=== What needs to be done ===
Each line from the start of the listing below through the line containing "Decisions: log entries" should be reproduced exactly, with no others.

=== Record set ===
-- ==== Sys2Proof/Machine/Egress.lean ====
section
/-! DEFINITION. Egress and comparison points (R270 to R273, R319, R323, R338, R339): the arrival of outputs and error
notices, the comparison of twins and their decision, gateway legs, and the deadlines.
Decisions: log entries 4 (DESIGN CHOICE), 41 (DEDUCED), 82 (DEDUCED). -/

namespace Sys2Proof.Machine
open Sys2Proof

/-- The last stroke decided at a point, plus 1 (R339). -/
def decidedAt (s : State) (fn point : Nat) : Nat := tget s.rul.decided (fn * 128 + point)

/-- A stroke is decided at a point. -/
def setDecided (s : State) (fn point stroke : Nat) : State :=
  { s with rul := { s.rul with decided := tset s.rul.decided (fn * 128 + point) (stroke + 1) } }

/-- Whether a twin's stroke is decided without comparison (R273). -/
def runsSolo (x : Fn) : Bool := !x.desc.twin || decide (x.alone ≠ 0)

/-- The twins of a move. -/
def moveTwins (m : Move) : List Nat := (if bitOf m.twins 0 then [0] else []) ++ (if bitOf m.twins 1 then [1] else [])

/-- A comparison of the shadow stroke comes out for a twin at a point (R327): the first disagreement, or the agreement of
every point, is an event of the ruler. -/
def shadowNote (s : State) (fn twin point : Nat) (ok : Bool) : State :=
  let x := s.fn fn
  match x.move with
  | some m =>
    if m.told || !m.shadow then s
    else if ok then
      let m := { m with agreed := (twin, point) :: m.agreed }
      let all := (moveTwins m).all (fun t => (outPoints s x).all (fun p => m.agreed.contains (t, p)))
      let s := s.setFn fn { x with move := some { m with told := all } }
      if all then s.rulEvent (.shadow fn true) else s
    else (s.setFn fn { x with move := some { m with told := true, bad := setBitN m.bad twin } }).rulEvent (.shadow fn false)
  | none => s

/-- The shadow messages at a point are compared as far as they can be (R325, R327): with what was used, or with each
other. -/
def shadowSettle (s : State) (fn point : Nat) : State :=
  match (s.fn fn).move with
  | some m =>
    let twin := (s.fn fn).desc.twin
    let here := s.rul.shadows.filter (fun (q : OutMsg) => q.fn = fn && q.point = point && q.stroke = m.ns)
    let same (a b : Option (List Word × Word)) : Bool := match a, b with
      | some p, some q => p.1 == q.1 && (!twin || p.2 == q.2)
      | none, none => true
      | _, _ => false
    let res (q : OutMsg) : Option (List Word × Word) := if q.err then none else some (q.words, q.sdig)
    if m.pair then
      match here.find? (fun q => q.twin = 0), here.find? (fun q => q.twin = 1) with
      | some a, some b =>
        let s := shadowNote s fn 0 point (same (res a) (res b))
        shadowNote s fn 1 point (same (res a) (res b))
      | _, _ => s
    else
      match s.rul.used.find? (fun (u : OutMsg) => u.fn = fn && u.point = point && u.stroke = m.ns) with
      | some u => forEach here s (fun s (q : OutMsg) => shadowNote s fn q.twin point (same (res q) (res u)))
      | none => s
  | none => s

/-- The outcome of a stroke at a point: the result is used, or the policy; a skipped stroke stays in sign-off (R337, R341).
The result used in a shadow stroke is kept for its comparison (R327), and a comparison point sends its gateway legs
(R317). -/
def usePoint (s : State) (fn point stroke : Nat) (res : Option (List Word × Word)) : State :=
  let x := s.fn fn
  let s := setDecided s fn point stroke
  let skipped := res.isNone && strokeSkipped s fn stroke
  let s := match x.move with
    | some m =>
      if m.shadow && decide (m.ns = stroke) && !skipped then
        let u : OutMsg := { fn := fn, twin := 0, point := point, stroke := stroke, err := res.isNone,
                            words := (res.getD ([], 0)).1, sdig := (res.getD ([], 0)).2, shadow := true }
        shadowSettle { s with rul := { s.rul with used := s.rul.used ++ [u] } } fn point
      else s
    | none => s
  if skipped then s
  else
    let words := res.map (fun r => r.1)
    let s := if x.desc.twin && decide (point < 64) then
        let gs := (egressPoints s x).filter (fun g => decide (64 ≤ g) && decide (besideGateway (g - 64) = point))
        { s with rul := { s.rul with legs := s.rul.legs ++ gs.map (fun g => (fn, g, stroke, words)) } } else s
    showPoint s fn point stroke words

/-- What a twin's message at a point says: its words and store digest, or a detected error. -/
def twinMsg (s : State) (fn twin point stroke : Nat) : Option OutMsg :=
  s.rul.atPoint.find? (fun m => m.fn = fn && m.twin = twin && m.point = point && m.stroke = stroke)

/-- The run of a twin is skipped in a stroke, or its ferrule is not in RUN: what is missing is not an error that it made
(R237, R328). -/
def twinSkipped (s : State) (fn twin stroke : Nat) : Bool :=
  let f := if twin = 0 then (s.fn fn).a.fer else (s.fn fn).b.fer
  isSkipped s f fn stroke || !ferRun s f

/-- Whether a decision calls for re-ruling (R273): not when every error in it is excused (R272) or comes of a skipped run
(R328). -/
def callsForRuling (s : State) (fn tws stroke : Nat) (a b : Option OutMsg) : Bool :=
  let excused (m : Option OutMsg) (twin : Nat) : Bool := match m with
    | some q => q.err && q.excused
    | none => twinSkipped s fn twin stroke
  if tws = 1 then false
  else if tws = 2 then !excused a 0
  else if tws = 3 then !excused b 1
  else if tws = 4 then true
  else !(excused a 0 && excused b 1)

/-- The decision of a twin function's stroke at a comparison point (R271, R243): the CMP entry, the outcome for the
point's own targets and gateway legs, and from the lowest point the decision to both twin ferrules (R272). -/
def twinDecide (s : State) (fn point stroke : Nat) : State :=
  let x := s.fn fn
  let a := twinMsg s fn 0 point stroke
  let b := twinMsg s fn 1 point stroke
  let ok (m : Option OutMsg) : Bool := match m with
    | some q => !q.err
    | none => false
  let same := (a.map (fun m => (m.words, m.sdig))) == (b.map (fun m => (m.words, m.sdig)))
  let tws := if ok a && ok b then (if same then 1 else 4) else if ok b then 2 else if ok a then 3 else 5
  let ind := decide (4 ≤ tws)
  let used := if ind then none else if tws = 2 then b else a
  let (fa, s) := s.free 72
  let (fb, s) := s.free 72
  let dig (m : Option OutMsg) (v : Word) : Word := match m with
    | some q => if q.err then v else q.sdig
    | none => v
  let odig := match used with
    | some m => digest72 m.words
    | none => 0
  let s := ledgerWrite s point x.desc.dom [ledgerWord0 stroke x.desc.dom 2 fn (tws + 8 * b2n ind), odig, dig a fa, dig b fb]
  let s := { s with rul := { s.rul with atPoint := s.rul.atPoint.filter (fun m =>
    !(decide (m.fn = fn) && decide (m.point = point) && decide (m.stroke ≤ stroke))) } }
  let s := if point = lowestPoint s x then
      let cA := decide (tws = 1 ∨ tws = 3)
      let cB := decide (tws = 1 ∨ tws = 2)
      let s := { s with rul := { s.rul with decisions := s.rul.decisions ++ [(fn, 0, stroke, cA, cB), (fn, 1, stroke, cA, cB)] } }
      let s := if ind && !strokeSkipped s fn stroke then s.bump (F.DOM_NIND x.desc.dom) else s
      let s := noteRec s fn stroke (fun r => { r with ind := ind, odig := used.map (fun m => digest72 m.words) })
      if callsForRuling s fn tws stroke a b then s.rulEvent (.twinOutcome fn tws) else s
    else s
  usePoint s fn point stroke (used.map (fun m => (m.words, m.sdig)))

/-- A comparison deadline passes (R271): a twin whose message has not arrived counts as having reported an error. -/
def compareDeadline (s : State) (fn point stroke : Nat) : State :=
  let s := (s.wr (F.FER_CDLM point) 1).pageErr (ferPage point) 0x11 12 fn
  twinDecide s fn point stroke

/-- Whether a stroke of a function is undecided at a point when its deadline has come, `slack` ns past it (R323). -/
def deadlinePast (s : State) (fn point stroke slack : Nat) : Bool :=
  let x := s.fn fn
  isPlaced s fn && (allPoints s x).contains point && decide (x.first ≤ stroke) &&
  decide (stroke ≤ curStroke s x.desc.dom) && decide (decidedAt s fn point ≤ stroke) &&
  decide (openAt s x.desc.dom stroke + edlNs s fn point + slack ≤ s.devTime)

/-- A point that decides: a gateway, or a ferrule in RUN (R272). -/
def pointRuns (s : State) (point : Nat) : Bool := decide (64 ≤ point) || ferRun s point

/-- A deadline that a point in RUN is to act on. -/
def deadlineDue (s : State) (fn point stroke slack : Nat) : Bool :=
  deadlinePast s fn point stroke slack && pointRuns s point

/-- A deadline that comes while its point is out of RUN (R272): the stroke is never decided there, and the lowest point sends
no decision. -/
def deadlineLost (s : State) (fn point stroke : Nat) : State :=
  if deadlinePast s fn point stroke 0 && !pointRuns s point then
    let s := setDecided s fn point stroke
    if point = lowestPoint s (s.fn fn) then { s with rul := { s.rul with unsent := tset s.rul.unsent fn (stroke + 1) } } else s
  else s

/-- A deadline that has passed decides the stroke at its point (R271, R323, R338). -/
def passDeadline (s : State) (fn point stroke slack : Nat) : State :=
  if deadlineDue s fn point stroke slack then
    (if !runsSolo (s.fn fn) && decide (point < 64) then compareDeadline s fn point stroke
      else usePoint s fn point stroke none)
  else s

/-- A message reaches its point (R271, R338, R339): after the deadline or the decision it is late and only counted; a
point out of RUN loses it; a twin's message waits for the other's. -/
def deliver (s : State) (m : OutMsg) : State :=
  let s := passDeadline s m.fn m.point m.stroke 1
  let x := s.fn m.fn
  if decide (m.point < 64) && !ferRun s m.point then s
  else if m.stroke < decidedAt s m.fn m.point then s.bump (F.RUL_NLOUT m.fn)
  else if runsSolo x then
    (if x.desc.twin && decide (m.twin + 1 ≠ x.alone) then s
      else usePoint s m.fn m.point m.stroke (if m.err then none else some (m.words, m.sdig)))
  else
    let s := { s with rul := { s.rul with atPoint := s.rul.atPoint ++ [m] } }
    if (twinMsg s m.fn (1 - m.twin) m.point m.stroke).isSome then twinDecide s m.fn m.point m.stroke else s

/-- A message on its way arrives. -/
def arrive (s : State) (fn twin point stroke : Nat) (err : Bool) : State :=
  let is (m : OutMsg) : Bool := m.fn = fn && m.twin = twin && m.point = point && m.stroke = stroke && (m.err == err) && !m.shadow
  match s.rul.outputs.find? is with
  | some m => deliver { s with rul := { s.rul with outputs := s.rul.outputs.filter (fun q => !is q) } } m
  | none => s

/-- OUTPUT_MESSAGE_ARRIVE (R271, R339). -/
def execOutputMessageArrive (t fn twin point stroke : Nat) (s : State) : Out :=
  .next (arrive (s.tick t) fn twin point stroke false)

/-- ERROR_NOTICE_ARRIVE (R270, R338). -/
def execErrorNoticeArrive (t fn twin point stroke : Nat) (s : State) : Out :=
  .next (arrive (s.tick t) fn twin point stroke true)

/-- TWIN_COMPARE_DEADLINE (R271). -/
def execTwinCompareDeadline (t fn point stroke : Nat) (s : State) : Out :=
  let s := s.tick t
  .next (if deadlineDue s fn point stroke 0 && !runsSolo (s.fn fn) && decide (point < 64) then compareDeadline s fn point stroke
    else deadlineLost s fn point stroke)

/-- EGRESS_DEADLINE (R323, R338). -/
def execEgressDeadline (t fn point stroke : Nat) (s : State) : Out :=
  let s := s.tick t
  .next (if deadlineDue s fn point stroke 0 && (runsSolo (s.fn fn) || decide (64 ≤ point)) then usePoint s fn point stroke none
    else if runsSolo (s.fn fn) then deadlineLost s fn point stroke else s)

/-- The run of a twin on its present placement. -/
def twinCtx (s : State) (fn twin : Nat) : RunCtx :=
  let x := s.fn fn
  let p := if twin = 0 then x.a else x.b
  { f := p.fer, n := p.nib, k := p.slot, fn := fn, x := x, twin := twin, p := p, isNew := false }

/-- A decision reaches a twin ferrule (R272): a run that has ended commits or discards, a run in progress holds it for its
END, and otherwise it is discarded. -/
def takeDecision (s : State) (fn twin stroke : Nat) (cA cB : Bool) : State :=
  let c := twinCtx s fn twin
  let x := s.fn fn
  let b := s.nib c.f c.n
  if !ferRun s c.f then s
  else if (if twin = 0 then x.waitA else x.waitB) = stroke + 1 then
    applyDecision (s.setFn fn (if twin = 0 then { x with waitA := 0 } else { x with waitB := 0 })) c stroke cA cB
  else if s.rd (F.FER_NST c.f c.n) = 1 ∧ b.slot = c.k ∧ b.stroke = stroke then
    s.setFn fn (if twin = 0 then { x with heldA := (stroke + 1, cA, cB) } else { x with heldB := (stroke + 1, cA, cB) })
  else s

/-- TWIN_DECISION_ARRIVE (R272). -/
def execTwinDecisionArrive (t fn twin stroke : Nat) (s : State) : Out :=
  let s := s.tick t
  let is (d : Nat × Nat × Nat × Bool × Bool) : Bool := d.1 = fn && d.2.1 = twin && d.2.2.1 = stroke
  .next (match s.rul.decisions.find? is with
    | some (_, _, _, cA, cB) =>
      takeDecision { s with rul := { s.rul with decisions := s.rul.decisions.filter (fun d => !is d) } } fn twin stroke cA cB
    | none => s)

/-- GATEWAY_LEG_ARRIVE (R317, R339): the decided outputs reach the gateway. -/
def execGatewayLegArrive (t fn gateway stroke : Nat) (s : State) : Out :=
  let s := s.tick t
  let is (d : Nat × Nat × Nat × Option (List Word)) : Bool := d.1 = fn && d.2.1 = gateway && d.2.2.1 = stroke
  .next (match s.rul.legs.find? is with
    | some (_, _, _, res) =>
      let s := { s with rul := { s.rul with legs := s.rul.legs.filter (fun d => !is d) } }
      let s := passDeadline s fn gateway stroke 1
      if stroke < decidedAt s fn gateway then s.bump (F.RUL_NLOUT fn)
      else usePoint s fn gateway stroke (res.map (fun ws => (ws, 0)))
    | none => s)

/-- SHADOW_MESSAGE_ARRIVE (R319, R327): a message of the shadow stroke is compared with what was used; one that comes after
its EDL, or that cannot be compared, disagrees. -/
def execShadowMessageArrive (t fn twin point stroke : Nat) (s : State) : Out :=
  let s := s.tick t
  let is (m : OutMsg) : Bool := m.fn = fn && m.twin = twin && m.point = point && m.stroke = stroke && m.shadow
  .next (match s.rul.outputs.find? is with
    | some m =>
      let s := { s with rul := { s.rul with outputs := s.rul.outputs.filter (fun q => !is q) } }
      if decide (point < 64) && !ferRun s point then s
      else match (s.fn fn).move with
        | some v =>
          if v.ns ≠ stroke then s
          else if openAt s (s.fn fn).desc.dom stroke + shadowEdlNs s fn point < s.devTime then shadowNote s fn twin point false
          else shadowSettle { s with rul := { s.rul with shadows := s.rul.shadows ++ [m] } } fn point
        | none => s
    | none => s)

end Sys2Proof.Machine
end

=== Exercise result ===
-- ==== Sys2Proof/Machine/Egress.lean ====
section
/-! DEFINITION. Egress and comparison points (R270 to R273, R319, R323, R338, R339): the arrival of outputs and error
notices, the comparison of twins and their decision, gateway legs, and the deadlines.
Decisions: log entries 4 (DESIGN CHOICE), 41 (DEDUCED), 82 (DEDUCED). -/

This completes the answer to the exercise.